WHAT THE EXERCISE ASKS
A line qualifies if it holds the string "domain". Copy every qualifying line from the records.

Dataset records
-- ==== Sys2Proof/Laws/Kept/Ptp.lean ====
section
/-! SUPPORT. What the operations of Machine/Ptp.lean keep. -/

namespace Sys2Proof.Machine

theorem State.setInst_kept {ρ : Bool} {χ : List Part} {σ s : State} {i : Nat} {x : PtpInst} (hw : Sub [.ptp] χ) (hk : Kept ρ χ σ s) :
    Kept ρ χ σ (State.setInst s i x) := by
  unfold State.setInst
  repeat' (first
    | with_reducible assumption | (simp only [keptTo]; with_reducible apply KeptTo.intro hw)
    | (show ∀ p : Part, _; intro p; cases p <;> dsimp only [Part.same] <;> first | exact .inl (by decide) | exact .inr (by with_reducible rfl) | exact .inr rfl)
    | with_reducible rfl | with_reducible exact MemTo.refl _ | with_reducible exact Otp.Grown.refl _
    | with_reducible apply Kept.ite)

theorem withPst_kept {ρ : Bool} {χ : List Part} {σ s : State} {f : Pst → Pst × List Nat}
    (hw : Sub [.lkt, .pst, .cmds, .boot, .tdm, .net, .red, .tw] χ) (hk : Kept ρ χ σ s) (hf : ∀ p, (f p).1.refs.length = p.refs.length) : Kept ρ χ σ (withPst f s) := by
  unfold withPst
  exact reportAll_kept (hw.of rfl) (hk.same hw (fun p => by cases p <;> dsimp only [Part.same] <;> first | exact .inl (by decide) | exact .inr (by with_reducible rfl) | exact .inr rfl) rfl (MemTo.refl _) rfl (hf _) rfl rfl rfl (Otp.Grown.refl _))

theorem judgePtp_kept {ρ : Bool} {χ : List Part} {σ s : State} {i : Nat} (hw : Sub [.lkt, .pst, .cmds, .boot, .tdm, .net, .red, .tw] χ) (hk : Kept ρ χ σ s) :
    Kept ρ χ σ (judgePtp i s) := by
  unfold judgePtp
  repeat' (first
    | with_reducible assumption | with_reducible apply withPst_kept | with_reducible apply Kept.ite
    | (show _ = _; first | (simp; done) | rfl) | (intro _))

theorem settlePtp_kept {ρ : Bool} {χ : List Part} {σ s : State} {i : Nat} (hw : Sub [.lkt, .pst, .cmds, .boot, .tdm, .net, .ptp, .red, .tw] χ) (hk : Kept ρ χ σ s) :
    Kept ρ χ σ (settlePtp i s) := by
  unfold settlePtp
  repeat' (first
    | with_reducible assumption | exact Sub.of hw rfl | with_reducible apply State.setInst_kept
    | with_reducible apply judgePtp_kept | with_reducible apply reportOwn_kept | with_reducible apply Kept.ite)

theorem announceReceived_kept {ρ : Bool} {χ : List Part} {σ s : State} {i : Nat} {a : Announce} (hw : Sub [.lkt, .pst, .cmds, .boot, .tdm, .net, .ptp, .red, .tw] χ) (hk : Kept ρ χ σ s) :
    Kept ρ χ σ (announceReceived i a s) := by
  unfold announceReceived
  repeat' (first
    | with_reducible assumption | exact Sub.of hw rfl | with_reducible apply settlePtp_kept
    | with_reducible apply State.setInst_kept | with_reducible apply Kept.ite)

theorem announceTimeout_kept {ρ : Bool} {χ : List Part} {σ s : State} {i : Nat} (hw : Sub [.lkt, .pst, .cmds, .boot, .tdm, .net, .ptp, .red, .tw] χ) (hk : Kept ρ χ σ s) :
    Kept ρ χ σ (announceTimeout i s) := by
  unfold announceTimeout
  repeat' (first
    | with_reducible assumption | exact Sub.of hw rfl | with_reducible apply settlePtp_kept
    | with_reducible apply State.setInst_kept | with_reducible apply withPst_kept | with_reducible apply Kept.ite
    | (show _ = _; first | (simp; done) | rfl) | (intro _))

theorem syncTimeout_kept {ρ : Bool} {χ : List Part} {σ s : State} {i : Nat} (hw : Sub [.lkt, .pst, .cmds, .boot, .tdm, .net, .red, .tw] χ) (hk : Kept ρ χ σ s) :
    Kept ρ χ σ (syncTimeout i s) := by
  unfold syncTimeout
  repeat' (first
    | with_reducible assumption | with_reducible apply withPst_kept | (show _ = _; first | (simp; done) | rfl)
    | (intro _))

theorem syncReceived_kept {ρ : Bool} {χ : List Part} {σ s : State} {i : Nat} {m : SyncMsg} (hw : Sub [.ptp] χ) (hk : Kept ρ χ σ s) :
    Kept ρ χ σ (syncReceived i m s) := by
  unfold syncReceived
  repeat' (first | with_reducible assumption | with_reducible apply State.setInst_kept | with_reducible apply Kept.ite)

theorem followUp_kept {ρ : Bool} {χ : List Part} {σ s : State} {i : Nat} {m : SyncMsg} (hw : Sub [.ptp] χ) (hk : Kept ρ χ σ s) :
    Kept ρ χ σ (followUp i m s) := by
  unfold followUp
  repeat' (first
    | with_reducible assumption | with_reducible apply State.setInst_kept | with_reducible apply Kept.ite | split
    | dsimp only)

theorem followUpTimeout_kept {ρ : Bool} {χ : List Part} {σ s : State} {i : Nat} (hw : Sub [.ptp] χ) (hk : Kept ρ χ σ s) :
    Kept ρ χ σ (followUpTimeout i s) := by
  unfold followUpTimeout
  repeat' (first
    | with_reducible assumption | with_reducible apply State.setInst_kept | with_reducible apply Kept.ite | split
    | dsimp only)

theorem sendPtp_kept {ρ : Bool} {χ : List Part} {σ s : State} {i dport : Nat} {dst : Nat × Nat} {msg : List Byte} (hw : Sub [.net, .ptp] χ) (hk : Kept ρ χ σ s) :
    Kept ρ χ σ (sendPtp i dport dst msg s) := by
  unfold sendPtp
  repeat' (first
    | with_reducible assumption | exact Sub.of hw rfl | with_reducible apply State.setNetPort_kept
    | with_reducible apply State.setInst_kept)

theorem delayReqSend_kept {ρ : Bool} {χ : List Part} {σ s : State} {i : Nat} {t : Stamp} (hw : Sub [.net, .ptp] χ) (hk : Kept ρ χ σ s) :
    Kept ρ χ σ (delayReqSend i t s) := by
  unfold delayReqSend
  repeat' (first
    | with_reducible assumption | exact Sub.of hw rfl | with_reducible apply sendPtp_kept
    | with_reducible apply State.setInst_kept | with_reducible apply Kept.ite)

theorem delayRespTimeout_kept {ρ : Bool} {χ : List Part} {σ s : State} {i : Nat} (hw : Sub [.ptp] χ) (hk : Kept ρ χ σ s) :
    Kept ρ χ σ (delayRespTimeout i s) := by
  unfold delayRespTimeout
  repeat' (first | with_reducible assumption | with_reducible apply State.setInst_kept | with_reducible apply Kept.ite)

theorem phaseSample_kept {ρ : Bool} {χ : List Part} {σ s : State} {i : Nat} {offset : Int} (hw : Sub [.pst] χ) (hk : Kept ρ χ σ s) :
    Kept ρ χ σ (phaseSample i offset s) := by
  unfold phaseSample
  repeat' (first
    | with_reducible assumption | (simp only [keptTo]; with_reducible apply KeptTo.intro hw)
    | (show ∀ p : Part, _; intro p; cases p <;> dsimp only [Part.same] <;> first | exact .inl (by decide) | exact .inr (by with_reducible rfl) | exact .inr rfl)
    | with_reducible rfl | with_reducible exact MemTo.refl _ | with_reducible exact Otp.Grown.refl _
    | (show _ = _; first | (simp; done) | rfl))

theorem judgeOffset_kept {ρ : Bool} {χ : List Part} {σ s : State} {i : Nat} {raw : Int} {x : PtpInst} (hw : Sub [.lkt, .pst, .cmds, .boot, .tdm, .net, .ptp, .red, .tw] χ) (hk : Kept ρ χ σ s) :
    Kept ρ χ σ (judgeOffset i raw x s) := by
  unfold judgeOffset
  repeat' (first
    | with_reducible assumption | exact Sub.of hw rfl | with_reducible apply phaseSample_kept
    | with_reducible apply State.setInst_kept | with_reducible apply judgePtp_kept
    | with_reducible apply reportOwn_kept | with_reducible apply Kept.ite)

theorem delayResp_kept {ρ : Bool} {χ : List Part} {σ s : State} {i : Nat} {m : DelayResp} (hw : Sub [.lkt, .pst, .cmds, .boot, .tdm, .net, .ptp, .red, .tw] χ) (hk : Kept ρ χ σ s) :
    Kept ρ χ σ (delayResp i m s) := by
  unfold delayResp
  repeat' (first
    | with_reducible assumption | exact Sub.of hw rfl | with_reducible apply State.setInst_kept
    | with_reducible apply judgeOffset_kept | with_reducible apply Kept.ite | split | dsimp only)

theorem masterSync_kept {ρ : Bool} {χ : List Part} {σ s : State} {i : Nat} {t : Stamp} (hw : Sub [.net, .ptp] χ) (hk : Kept ρ χ σ s) :
    Kept ρ χ σ (masterSync i t s) := by
  unfold masterSync
  repeat' (first
    | with_reducible assumption | exact Sub.of hw rfl | with_reducible apply sendPtp_kept
    | with_reducible apply State.setInst_kept | with_reducible apply Kept.ite)

theorem masterAnnounce_kept {ρ : Bool} {χ : List Part} {σ s : State} {i : Nat} (hw : Sub [.lkt, .pst, .cmds, .boot, .tdm, .net, .ptp, .red, .tw] χ) (hk : Kept ρ χ σ s) :
    Kept ρ χ σ (masterAnnounce i s) := by
  unfold masterAnnounce
  repeat' (first
    | with_reducible assumption | exact Sub.of hw rfl | with_reducible apply settlePtp_kept
    | with_reducible apply sendPtp_kept | with_reducible apply State.setInst_kept | with_reducible apply Kept.ite)

theorem masterDelayReq_kept {ρ : Bool} {χ : List Part} {σ s : State} {i : Nat} {domain : Byte} {source : BitVec 80} {seq : Half} {correction : Long} {t : Stamp} (hw : Sub [.net, .ptp] χ) (hk : Kept ρ χ σ s) :
    Kept ρ χ σ (masterDelayReq i domain source seq correction t s) := by
  unfold masterDelayReq
  repeat' (first | with_reducible assumption | with_reducible apply sendPtp_kept | with_reducible apply Kept.ite)

theorem ptpSetInstance_kept {ρ : Bool} {χ : List Part} {σ s : State} {c : PtpSetInstance} (hw : Sub [.lkt, .pst, .cmds, .boot, .tdm, .net, .ptp, .red, .tw] χ) (hk : Kept ρ χ σ s) :
    Kept ρ χ σ (ptpSetInstance c s).1 := by
  unfold ptpSetInstance
  repeat' (first
    | with_reducible assumption | exact Sub.of hw rfl | with_reducible apply withPst_kept
    | with_reducible apply State.setInst_kept | with_reducible apply Kept.ite_fst
    | (show _ = _; first | (simp; done) | rfl) | (intro _))

theorem ptpSetPortTs_kept {ρ : Bool} {χ : List Part} {σ s : State} {c : PtpSetPortTs} (hw : Sub [.net] χ) (hk : Kept ρ χ σ s) :
    Kept ρ χ σ (ptpSetPortTs c s).1 := by
  unfold ptpSetPortTs
  repeat' (first
    | with_reducible assumption | with_reducible apply State.setNetPort_kept | with_reducible apply Kept.ite_fst)

theorem ptpSetMaster_kept {ρ : Bool} {χ : List Part} {σ s : State} {c : PtpSetMaster} (hw : Sub [.lkt, .pst, .cmds, .boot, .tdm, .net, .ptp, .red, .tw] χ) (hk : Kept ρ χ σ s) :
    Kept ρ χ σ (ptpSetMaster c s).1 := by
  unfold ptpSetMaster
  repeat' (first
    | with_reducible assumption | exact Sub.of hw rfl | with_reducible apply withPst_kept
    | with_reducible apply State.setInst_kept | with_reducible apply Kept.ite_fst
    | (show _ = _; first | (simp; done) | rfl) | (intro _))

theorem ptpAcceptJump_kept {ρ : Bool} {χ : List Part} {σ s : State} {inst : Byte} {gm : Long} (hw : Sub [.pst, .ptp] χ) (hk : Kept ρ χ σ s) :
    Kept ρ χ σ (ptpAcceptJump inst gm s).1 := by
  unfold ptpAcceptJump
  repeat' (first
    | with_reducible assumption | exact Sub.of hw rfl | with_reducible apply phaseSample_kept
    | with_reducible apply State.setInst_kept | (simp only [keptTo]; with_reducible apply KeptTo.intro hw)
    | (show ∀ p : Part, _; intro p; cases p <;> dsimp only [Part.same] <;> first | exact .inl (by decide) | exact .inr (by with_reducible rfl) | exact .inr rfl)
    | with_reducible rfl | with_reducible exact MemTo.refl _ | with_reducible exact Otp.Grown.refl _
    | with_reducible apply Kept.ite | with_reducible apply Kept.ite_fst | (show _ = _; first | (simp; done) | rfl))

theorem ptpSetTime_kept {ρ : Bool} {χ : List Part} {σ s : State} {sec : Long} (hw : Sub [.ptp] χ) (hk : Kept ρ χ σ s) :
    Kept ρ χ σ (ptpSetTime sec s).1 := by
  unfold ptpSetTime
  repeat' (first
    | with_reducible assumption | (simp only [keptTo]; refine KeptTo.view hw ?_ rfl)
    | with_reducible apply Kept.ite_fst)

theorem State.setAlarm_kept {ρ : Bool} {χ : List Part} {σ s : State} {a : Nat} {x : Alarm} (hw : Sub [.ptp] χ) (hk : Kept ρ χ σ s) :
    Kept ρ χ σ (State.setAlarm s a x) := .view hw hk rfl

theorem ptpSetAlarm_kept {ρ : Bool} {χ : List Part} {σ s : State} {c : PtpSetAlarm} (hw : Sub [.ptp] χ) (hk : Kept ρ χ σ s) :
    Kept ρ χ σ (ptpSetAlarm c s).1 := by
  unfold ptpSetAlarm
  repeat' (first
    | with_reducible assumption | with_reducible apply State.setAlarm_kept | with_reducible apply Kept.ite_fst)

theorem ptpCancelAlarm_kept {ρ : Bool} {χ : List Part} {σ s : State} {alarm : Byte} (hw : Sub [.ptp] χ) (hk : Kept ρ χ σ s) :
    Kept ρ χ σ (ptpCancelAlarm alarm s).1 := by
  unfold ptpCancelAlarm
  repeat' (first
    | with_reducible assumption | with_reducible apply State.setAlarm_kept | with_reducible apply Kept.ite_fst)

theorem alarmFire_kept {ρ : Bool} {χ : List Part} {σ s : State} {a : Nat} (hw : Sub [.lkt, .cmds, .boot, .tdm, .net, .ptp, .red, .tw] χ) (hk : Kept ρ χ σ s) :
    Kept ρ χ σ (alarmFire a s) := by
  unfold alarmFire
  repeat' (first
    | with_reducible assumption | exact Sub.of hw rfl | with_reducible apply State.setPart_kept
    | with_reducible apply State.setAlarm_kept | with_reducible apply reportFault_kept | with_reducible rfl
    | with_reducible apply Kept.ite | (with_reducible apply Kept.repeat; intro _ _))

theorem disarmMcnt_kept {ρ : Bool} {χ : List Part} {σ s : State} (hw : Sub [.ptp] χ) (hk : Kept ρ χ σ s) :
    Kept ρ χ σ (disarmMcnt s) := .view hw hk rfl

theorem ppsEdge_kept {ρ : Bool} {χ : List Part} {σ s : State} {after : Word} (hw : Sub [.ptp] χ) (hk : Kept ρ χ σ s) :
    Kept ρ χ σ (ppsEdge after s) := by
  unfold ppsEdge
  repeat' (first
    | with_reducible assumption | (simp only [keptTo]; with_reducible apply KeptTo.intro hw)
    | (show ∀ p : Part, _; intro p; cases p <;> dsimp only [Part.same] <;> first | exact .inl (by decide) | exact .inr (by with_reducible rfl) | exact .inr rfl)
    | with_reducible rfl | with_reducible exact MemTo.refl _ | with_reducible exact Otp.Grown.refl _)

theorem ptpGetStatus_kept {ρ : Bool} {χ : List Part} {σ s : State} {inst : Byte} (hw : Sub [] χ) (hk : Kept ρ χ σ s) :
    Kept ρ χ σ (ptpGetStatus inst s).1 := by
  unfold ptpGetStatus
  repeat' (first | with_reducible assumption | with_reducible apply Kept.ite_fst)

end Sys2Proof.Machine
end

ANSWER BELOW
theorem masterDelayReq_kept {ρ : Bool} {χ : List Part} {σ s : State} {i : Nat} {domain : Byte} {source : BitVec 80} {seq : Half} {correction : Long} {t : Stamp} (hw : Sub [.net, .ptp] χ) (hk : Kept ρ χ σ s) :
    Kept ρ χ σ (masterDelayReq i domain source seq correction t s) := by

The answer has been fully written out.